Se recomienda una valoración especializada cuando alguno de estos síntomas persiste por varios meses o comienza a interferir con la vida diaria.
También es importante consultar si familiares o amigos notan cambios en la memoria, el comportamiento o la capacidad para realizar actividades que anteriormente eran sencillas.
¿Cómo se diagnostica una demencia?
El diagnóstico requiere una evaluación integral. No existe una única prueba que confirme todas las demencias.
La valoración incluye:
Historia clínica detallada
Se analizan los síntomas, el tiempo de evolución, los antecedentes médicos, los medicamentos, el estado emocional y la opinión de un familiar cercano.
Evaluación cognitiva
Se utilizan pruebas estandarizadas para valorar memoria, atención, lenguaje, orientación, funciones ejecutivas y capacidad visuoespacial. Entre las más utilizadas se encuentran el MoCA (Montreal Cognitive Assessment) y el MMSE (Mini-Mental State Examination).
Examen físico y neurológico
Permite identificar alteraciones motoras, trastornos de la marcha, signos de enfermedad de Parkinson u otras enfermedades neurológicas.
Estudios de laboratorio
Se solicitan análisis para descartar causas potencialmente reversibles, como alteraciones de la función tiroidea, déficit de vitamina B12, trastornos metabólicos, infecciones u otras enfermedades sistémicas.
Estudios de neuroimagen
La resonancia magnética cerebral es el estudio de elección en la mayoría de los pacientes. Permite identificar atrofia cerebral, enfermedad vascular, tumores, hidrocefalia u otras alteraciones estructurales.
En algunos casos específicos también pueden utilizarse tomografía computarizada, PET cerebral o SPECT.
Biomarcadores para enfermedad de Alzheimer
Actualmente existen biomarcadores que permiten detectar cambios característicos de la enfermedad incluso en etapas tempranas.
Entre ellos destacan:
-
Relación beta amiloide 42/40.
-
Proteína pTau217.
-
PET amiloide.
-
Estudio del líquido cefalorraquídeo.
Estas pruebas son especialmente útiles cuando existe deterioro cognitivo leve o dudas diagnósticas, y permiten identificar a los pacientes que podrían beneficiarse de tratamientos específicos.
¿Todas las pérdidas de memoria significan Alzheimer?

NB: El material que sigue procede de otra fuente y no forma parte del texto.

-- ==== Sys2Proof/Machine/Alu8.lean ====
section
/-! DEFINITION. The 8-bit arithmetic and logical instructions (42_alu8.md R190 to R219). -/

namespace Sys2Proof.Machine

/-- One accumulator operation on A and a byte; CP discards the result (R190 to R215). The old flags are read before F is written. -/
def accumulate (o : AluOp) (v : Byte) (s : State) : State :=
  let keep (x : Byte × Byte) : State := (s.setF x.2).setReg .a x.1
  match o with
  | .add => keep (add8 s.a v false)
  | .adc => keep (add8 s.a v s.flagC)
  | .sub => keep (sub8 s.a v false)
  | .sbc => keep (sub8 s.a v s.flagC)
  | .and => keep (and8 s.a v s.flagN)
  | .xor => keep (xor8 s.a v s.flagN)
  | .or => keep (or8 s.a v s.flagN)
  | .cp => s.setF (sub8 s.a v false).2

/-- The register and (HL) forms of the accumulator operations (R192 to R214). -/
def aluOperand (o : AluOp) (src : Operand8) (s : State) : Result :=
  let (v, s1) := readOperand src s
  .next (accumulate o v s1)

/-- The immediate forms of the accumulator operations (R194 to R215). -/
def aluImmediate (o : AluOp) (n : Byte) (s : State) : Result := .next (accumulate o n s)

/-- `INC` of an 8-bit operand (R216, R217). -/
def inc8Operand (x : Operand8) (s : State) : Result :=
  let (v, s1) := readOperand x s
  let (r, f) := inc8 v s1.flagC
  andThen (writeOperand x r s1) fun s2 => .next (s2.setF f)

/-- `DEC` of an 8-bit operand (R218, R219). -/
def dec8Operand (x : Operand8) (s : State) : Result :=
  let (v, s1) := readOperand x s
  let (r, f) := dec8 v s1.flagC
  andThen (writeOperand x r s1) fun s2 => .next (s2.setF f)

/-- R216: `INC B`. -/
def execIncB (s : State) : Result := inc8Operand (.reg .b) s

/-- R218: `DEC B`. -/
def execDecB (s : State) : Result := dec8Operand (.reg .b) s

/-- R216: `INC C`. -/
def execIncC (s : State) : Result := inc8Operand (.reg .c) s

/-- R218: `DEC C`. -/
def execDecC (s : State) : Result := dec8Operand (.reg .c) s

/-- R216: `INC D`. -/
def execIncD (s : State) : Result := inc8Operand (.reg .d) s

/-- R218: `DEC D`. -/
def execDecD (s : State) : Result := dec8Operand (.reg .d) s

/-- R216: `INC E`. -/
def execIncE (s : State) : Result := inc8Operand (.reg .e) s

/-- R218: `DEC E`. -/
def execDecE (s : State) : Result := dec8Operand (.reg .e) s

/-- R216: `INC H`. -/
def execIncH (s : State) : Result := inc8Operand (.reg .h) s

/-- R218: `DEC H`. -/
def execDecH (s : State) : Result := dec8Operand (.reg .h) s

/-- R216: `INC L`. -/
def execIncL (s : State) : Result := inc8Operand (.reg .l) s

/-- R218: `DEC L`. -/
def execDecL (s : State) : Result := dec8Operand (.reg .l) s

/-- R217: `INC (HL)`. -/
def execIncIndHl (s : State) : Result := inc8Operand (.atHl) s

/-- R219: `DEC (HL)`. -/
def execDecIndHl (s : State) : Result := dec8Operand (.atHl) s

/-- R216: `INC A`. -/
def execIncA (s : State) : Result := inc8Operand (.reg .a) s

/-- R218: `DEC A`. -/
def execDecA (s : State) : Result := dec8Operand (.reg .a) s

/-- R192: `ADD A,B`. -/
def execAddAB (s : State) : Result := aluOperand .add (.reg .b) s

/-- R192: `ADD A,C`. -/
def execAddAC (s : State) : Result := aluOperand .add (.reg .c) s

/-- R192: `ADD A,D`. -/
def execAddAD (s : State) : Result := aluOperand .add (.reg .d) s

/-- R192: `ADD A,E`. -/
def execAddAE (s : State) : Result := aluOperand .add (.reg .e) s

/-- R192: `ADD A,H`. -/
def execAddAH (s : State) : Result := aluOperand .add (.reg .h) s

/-- R192: `ADD A,L`. -/
def execAddAL (s : State) : Result := aluOperand .add (.reg .l) s

/-- R193: `ADD A,(HL)`. -/
def execAddAIndHl (s : State) : Result := aluOperand .add (.atHl) s

/-- R192: `ADD A,A`. -/
def execAddAA (s : State) : Result := aluOperand .add (.reg .a) s

/-- R195: `ADC A,B`. -/
def execAdcAB (s : State) : Result := aluOperand .adc (.reg .b) s

/-- R195: `ADC A,C`. -/
def execAdcAC (s : State) : Result := aluOperand .adc (.reg .c) s

/-- R195: `ADC A,D`. -/
def execAdcAD (s : State) : Result := aluOperand .adc (.reg .d) s

/-- R195: `ADC A,E`. -/
def execAdcAE (s : State) : Result := aluOperand .adc (.reg .e) s

/-- R195: `ADC A,H`. -/
def execAdcAH (s : State) : Result := aluOperand .adc (.reg .h) s

/-- R195: `ADC A,L`. -/
def execAdcAL (s : State) : Result := aluOperand .adc (.reg .l) s

/-- R196: `ADC A,(HL)`. -/
def execAdcAIndHl (s : State) : Result := aluOperand .adc (.atHl) s

/-- R195: `ADC A,A`. -/
def execAdcAA (s : State) : Result := aluOperand .adc (.reg .a) s

/-- R198: `SUB B`. -/
def execSubB (s : State) : Result := aluOperand .sub (.reg .b) s

/-- R198: `SUB C`. -/
def execSubC (s : State) : Result := aluOperand .sub (.reg .c) s

/-- R198: `SUB D`. -/
def execSubD (s : State) : Result := aluOperand .sub (.reg .d) s

/-- R198: `SUB E`. -/
def execSubE (s : State) : Result := aluOperand .sub (.reg .e) s

/-- R198: `SUB H`. -/
def execSubH (s : State) : Result := aluOperand .sub (.reg .h) s

/-- R198: `SUB L`. -/
def execSubL (s : State) : Result := aluOperand .sub (.reg .l) s

/-- R199: `SUB (HL)`. -/
def execSubIndHl (s : State) : Result := aluOperand .sub (.atHl) s

/-- R198: `SUB A`. -/
def execSubA (s : State) : Result := aluOperand .sub (.reg .a) s

/-- R201: `SBC A,B`. -/
def execSbcAB (s : State) : Result := aluOperand .sbc (.reg .b) s

/-- R201: `SBC A,C`. -/
def execSbcAC (s : State) : Result := aluOperand .sbc (.reg .c) s

/-- R201: `SBC A,D`. -/
def execSbcAD (s : State) : Result := aluOperand .sbc (.reg .d) s

/-- R201: `SBC A,E`. -/
def execSbcAE (s : State) : Result := aluOperand .sbc (.reg .e) s

/-- R201: `SBC A,H`. -/
def execSbcAH (s : State) : Result := aluOperand .sbc (.reg .h) s

/-- R201: `SBC A,L`. -/
def execSbcAL (s : State) : Result := aluOperand .sbc (.reg .l) s

/-- R202: `SBC A,(HL)`. -/
def execSbcAIndHl (s : State) : Result := aluOperand .sbc (.atHl) s

/-- R201: `SBC A,A`. -/
def execSbcAA (s : State) : Result := aluOperand .sbc (.reg .a) s

/-- R204: `AND B`. -/
def execAndB (s : State) : Result := aluOperand .and (.reg .b) s

/-- R204: `AND C`. -/
def execAndC (s : State) : Result := aluOperand .and (.reg .c) s

/-- R204: `AND D`. -/
def execAndD (s : State) : Result := aluOperand .and (.reg .d) s

/-- R204: `AND E`. -/
def execAndE (s : State) : Result := aluOperand .and (.reg .e) s

/-- R204: `AND H`. -/
def execAndH (s : State) : Result := aluOperand .and (.reg .h) s

/-- R204: `AND L`. -/
def execAndL (s : State) : Result := aluOperand .and (.reg .l) s

/-- R205: `AND (HL)`. -/
def execAndIndHl (s : State) : Result := aluOperand .and (.atHl) s

/-- R204: `AND A`. -/
def execAndA (s : State) : Result := aluOperand .and (.reg .a) s

/-- R207: `XOR B`. -/
def execXorB (s : State) : Result := aluOperand .xor (.reg .b) s

/-- R207: `XOR C`. -/
def execXorC (s : State) : Result := aluOperand .xor (.reg .c) s

/-- R207: `XOR D`. -/
def execXorD (s : State) : Result := aluOperand .xor (.reg .d) s

/-- R207: `XOR E`. -/
def execXorE (s : State) : Result := aluOperand .xor (.reg .e) s

/-- R207: `XOR H`. -/
def execXorH (s : State) : Result := aluOperand .xor (.reg .h) s

/-- R207: `XOR L`. -/
def execXorL (s : State) : Result := aluOperand .xor (.reg .l) s

/-- R208: `XOR (HL)`. -/
def execXorIndHl (s : State) : Result := aluOperand .xor (.atHl) s

/-- R207: `XOR A`. -/
def execXorA (s : State) : Result := aluOperand .xor (.reg .a) s

/-- R210: `OR B`. -/
def execOrB (s : State) : Result := aluOperand .or (.reg .b) s

/-- R210: `OR C`. -/
def execOrC (s : State) : Result := aluOperand .or (.reg .c) s

/-- R210: `OR D`. -/
def execOrD (s : State) : Result := aluOperand .or (.reg .d) s

/-- R210: `OR E`. -/
def execOrE (s : State) : Result := aluOperand .or (.reg .e) s

/-- R210: `OR H`. -/
def execOrH (s : State) : Result := aluOperand .or (.reg .h) s

/-- R210: `OR L`. -/
def execOrL (s : State) : Result := aluOperand .or (.reg .l) s

/-- R211: `OR (HL)`. -/
def execOrIndHl (s : State) : Result := aluOperand .or (.atHl) s

/-- R210: `OR A`. -/
def execOrA (s : State) : Result := aluOperand .or (.reg .a) s

/-- R213: `CP B`. -/
def execCpB (s : State) : Result := aluOperand .cp (.reg .b) s

/-- R213: `CP C`. -/
def execCpC (s : State) : Result := aluOperand .cp (.reg .c) s

/-- R213: `CP D`. -/
def execCpD (s : State) : Result := aluOperand .cp (.reg .d) s

/-- R213: `CP E`. -/
def execCpE (s : State) : Result := aluOperand .cp (.reg .e) s

/-- R213: `CP H`. -/
def execCpH (s : State) : Result := aluOperand .cp (.reg .h) s

/-- R213: `CP L`. -/
def execCpL (s : State) : Result := aluOperand .cp (.reg .l) s

/-- R214: `CP (HL)`. -/
def execCpIndHl (s : State) : Result := aluOperand .cp (.atHl) s

/-- R213: `CP A`. -/
def execCpA (s : State) : Result := aluOperand .cp (.reg .a) s

/-- R194: `ADD A,n`. -/
def execAddAN (n : Byte) (s : State) : Result := aluImmediate .add n s

/-- R197: `ADC A,n`. -/
def execAdcAN (n : Byte) (s : State) : Result := aluImmediate .adc n s

/-- R200: `SUB n`. -/
def execSubN (n : Byte) (s : State) : Result := aluImmediate .sub n s

/-- R203: `SBC A,n`. -/
def execSbcAN (n : Byte) (s : State) : Result := aluImmediate .sbc n s

/-- R206: `AND n`. -/
def execAndN (n : Byte) (s : State) : Result := aluImmediate .and n s

/-- R209: `XOR n`. -/
def execXorN (n : Byte) (s : State) : Result := aluImmediate .xor n s

/-- R212: `OR n`. -/
def execOrN (n : Byte) (s : State) : Result := aluImmediate .or n s

/-- R215: `CP n`. -/
def execCpN (n : Byte) (s : State) : Result := aluImmediate .cp n s

end Sys2Proof.Machine
end

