-- ==== Sys2Proof/Laws/State.lean ====
section
/-! SUPPORT. One lemma per field per named update of State, so that no proof unfolds a record update. -/

namespace Sys2Proof.Machine

/-! ### Bytes of a word -/

@[simp] theorem hiByte_joinBytes (a b : Byte) : hiByte (joinBytes a b) = a := by
  unfold hiByte joinBytes
  apply BitVec.eq_of_getLsbD_eq
  intro i hi
  simp only [BitVec.getLsbD_extractLsb', BitVec.getLsbD_append]
  simp [hi, show ¬(8 + i < 8) by omega]

@[simp] theorem loByte_joinBytes (a b : Byte) : loByte (joinBytes a b) = b := by
  unfold loByte joinBytes
  apply BitVec.eq_of_getLsbD_eq
  intro i hi
  simp only [BitVec.getLsbD_extractLsb', BitVec.getLsbD_append]
  simp [hi]

/-- A word is the join of its two bytes (R9). -/
@[simp] theorem joinBytes_bytes (v : Word) : joinBytes (hiByte v) (loByte v) = v := by
  unfold joinBytes hiByte loByte
  apply BitVec.eq_of_getLsbD_eq
  intro i hi
  rw [BitVec.getLsbD_append]
  by_cases h : i < 8
  · simp [h]
  · simp [h, show i - 8 < 8 by omega, show 8 + (i - 8) = i by omega]

/-! ### Register and pair writes -/

@[simp] theorem State.setF_a (v : Byte) (s : State) : (s.setF v).a = s.a := rfl
@[simp] theorem State.setF_f (v : Byte) (s : State) : (s.setF v).f = maskF v := rfl
@[simp] theorem State.setF_b (v : Byte) (s : State) : (s.setF v).b = s.b := rfl
@[simp] theorem State.setF_c (v : Byte) (s : State) : (s.setF v).c = s.c := rfl
@[simp] theorem State.setF_d (v : Byte) (s : State) : (s.setF v).d = s.d := rfl
@[simp] theorem State.setF_e (v : Byte) (s : State) : (s.setF v).e = s.e := rfl
@[simp] theorem State.setF_h (v : Byte) (s : State) : (s.setF v).h = s.h := rfl
@[simp] theorem State.setF_l (v : Byte) (s : State) : (s.setF v).l = s.l := rfl
@[simp] theorem State.setF_sp (v : Byte) (s : State) : (s.setF v).sp = s.sp := rfl
@[simp] theorem State.setF_pc (v : Byte) (s : State) : (s.setF v).pc = s.pc := rfl
@[simp] theorem State.setF_ime (v : Byte) (s : State) : (s.setF v).ime = s.ime := rfl
@[simp] theorem State.setF_halted (v : Byte) (s : State) : (s.setF v).halted = s.halted := rfl
@[simp] theorem State.setF_eiPending (v : Byte) (s : State) : (s.setF v).eiPending = s.eiPending := rfl
@[simp] theorem State.setF_iflag (v : Byte) (s : State) : (s.setF v).iflag = s.iflag := rfl
@[simp] theorem State.setF_ienable (v : Byte) (s : State) : (s.setF v).ienable = s.ienable := rfl
@[simp] theorem State.setF_wram (v : Byte) (s : State) : (s.setF v).wram = s.wram := rfl
@[simp] theorem State.setF_hram (v : Byte) (s : State) : (s.setF v).hram = s.hram := rfl
@[simp] theorem State.setF_rom (v : Byte) (s : State) : (s.setF v).rom = s.rom := rfl
@[simp] theorem State.setF_romBanks (v : Byte) (s : State) : (s.setF v).romBanks = s.romBanks := rfl
@[simp] theorem State.setF_cartRam (v : Byte) (s : State) : (s.setF v).cartRam = s.cartRam := rfl
@[simp] theorem State.setF_ramSize (v : Byte) (s : State) : (s.setF v).ramSize = s.ramSize := rfl
@[simp] theorem State.setF_ramEnable (v : Byte) (s : State) : (s.setF v).ramEnable = s.ramEnable := rfl
@[simp] theorem State.setF_bankLo (v : Byte) (s : State) : (s.setF v).bankLo = s.bankLo := rfl
@[simp] theorem State.setF_bankHi (v : Byte) (s : State) : (s.setF v).bankHi = s.bankHi := rfl
@[simp] theorem State.setF_bankMode (v : Byte) (s : State) : (s.setF v).bankMode = s.bankMode := rfl
@[simp] theorem State.setF_tick (v : Byte) (s : State) : (s.setF v).tick = s.tick := rfl
@[simp] theorem State.setF_cycles (v : Byte) (s : State) : (s.setF v).cycles = s.cycles := rfl
@[simp] theorem State.setF_reports (v : Byte) (s : State) : (s.setF v).reports = s.reports := rfl
@[simp] theorem State.setF_deviceEvents (v : Byte) (s : State) : (s.setF v).deviceEvents = s.deviceEvents := rfl
@[simp] theorem State.setF_draws (v : Byte) (s : State) : (s.setF v).draws = s.draws := rfl
@[simp] theorem State.setF_updates (v : Byte) (s : State) : (s.setF v).updates = s.updates := rfl

@[simp] theorem State.setReg_b_own (v : Byte) (s : State) : (s.setReg .b v).b = v := rfl
@[simp] theorem State.setReg_c_own (v : Byte) (s : State) : (s.setReg .c v).c = v := rfl
@[simp] theorem State.setReg_d_own (v : Byte) (s : State) : (s.setReg .d v).d = v := rfl
@[simp] theorem State.setReg_e_own (v : Byte) (s : State) : (s.setReg .e v).e = v := rfl
@[simp] theorem State.setReg_h_own (v : Byte) (s : State) : (s.setReg .h v).h = v := rfl
@[simp] theorem State.setReg_l_own (v : Byte) (s : State) : (s.setReg .l v).l = v := rfl
@[simp] theorem State.setReg_a_own (v : Byte) (s : State) : (s.setReg .a v).a = v := rfl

No. Existen múltiples enfermedades que pueden producir problemas de memoria, incluyendo depresión, ansiedad, trastornos del sueño, apnea obstructiva del sueño, déficit de vitaminas, efectos secundarios de medicamentos, enfermedades metabólicas y alteraciones tiroideas.
Por esta razón, una evaluación médica completa es fundamental antes de establecer un diagnóstico definitivo.
¿Existe tratamiento?
Aunque muchas demencias aún no tienen una cura definitiva, hoy contamos con tratamientos que pueden ralentizar la progresión de la enfermedad, controlar síntomas y mejorar la calidad de vida.
El tratamiento puede incluir:
-
Medicamentos para mejorar la función cognitiva.
-
Terapias dirigidas contra la enfermedad de Alzheimer en pacientes seleccionados.
-
Control estricto de factores de riesgo cardiovascular.
-
Ejercicio físico regular.
-
Estimulación cognitiva.
-
Alimentación saludable, preferiblemente basada en la dieta mediterránea.
-
Tratamiento de trastornos del sueño, ansiedad o depresión cuando están presentes.
-
Educación y apoyo para la familia y los cuidadores.
La importancia del diagnóstico temprano
Detectar una demencia en sus primeras etapas permite iniciar tratamientos oportunamente, planificar el futuro, mantener la independencia durante más tiempo y mejorar la calidad de vida tanto del paciente como de su familia.
Si usted o un familiar presenta problemas de memoria, cambios en el pensamiento o dificultades para realizar actividades habituales, una valoración geriátrica especializada puede ayudar a identificar la causa y ofrecer las mejores opciones de tratamiento disponibles.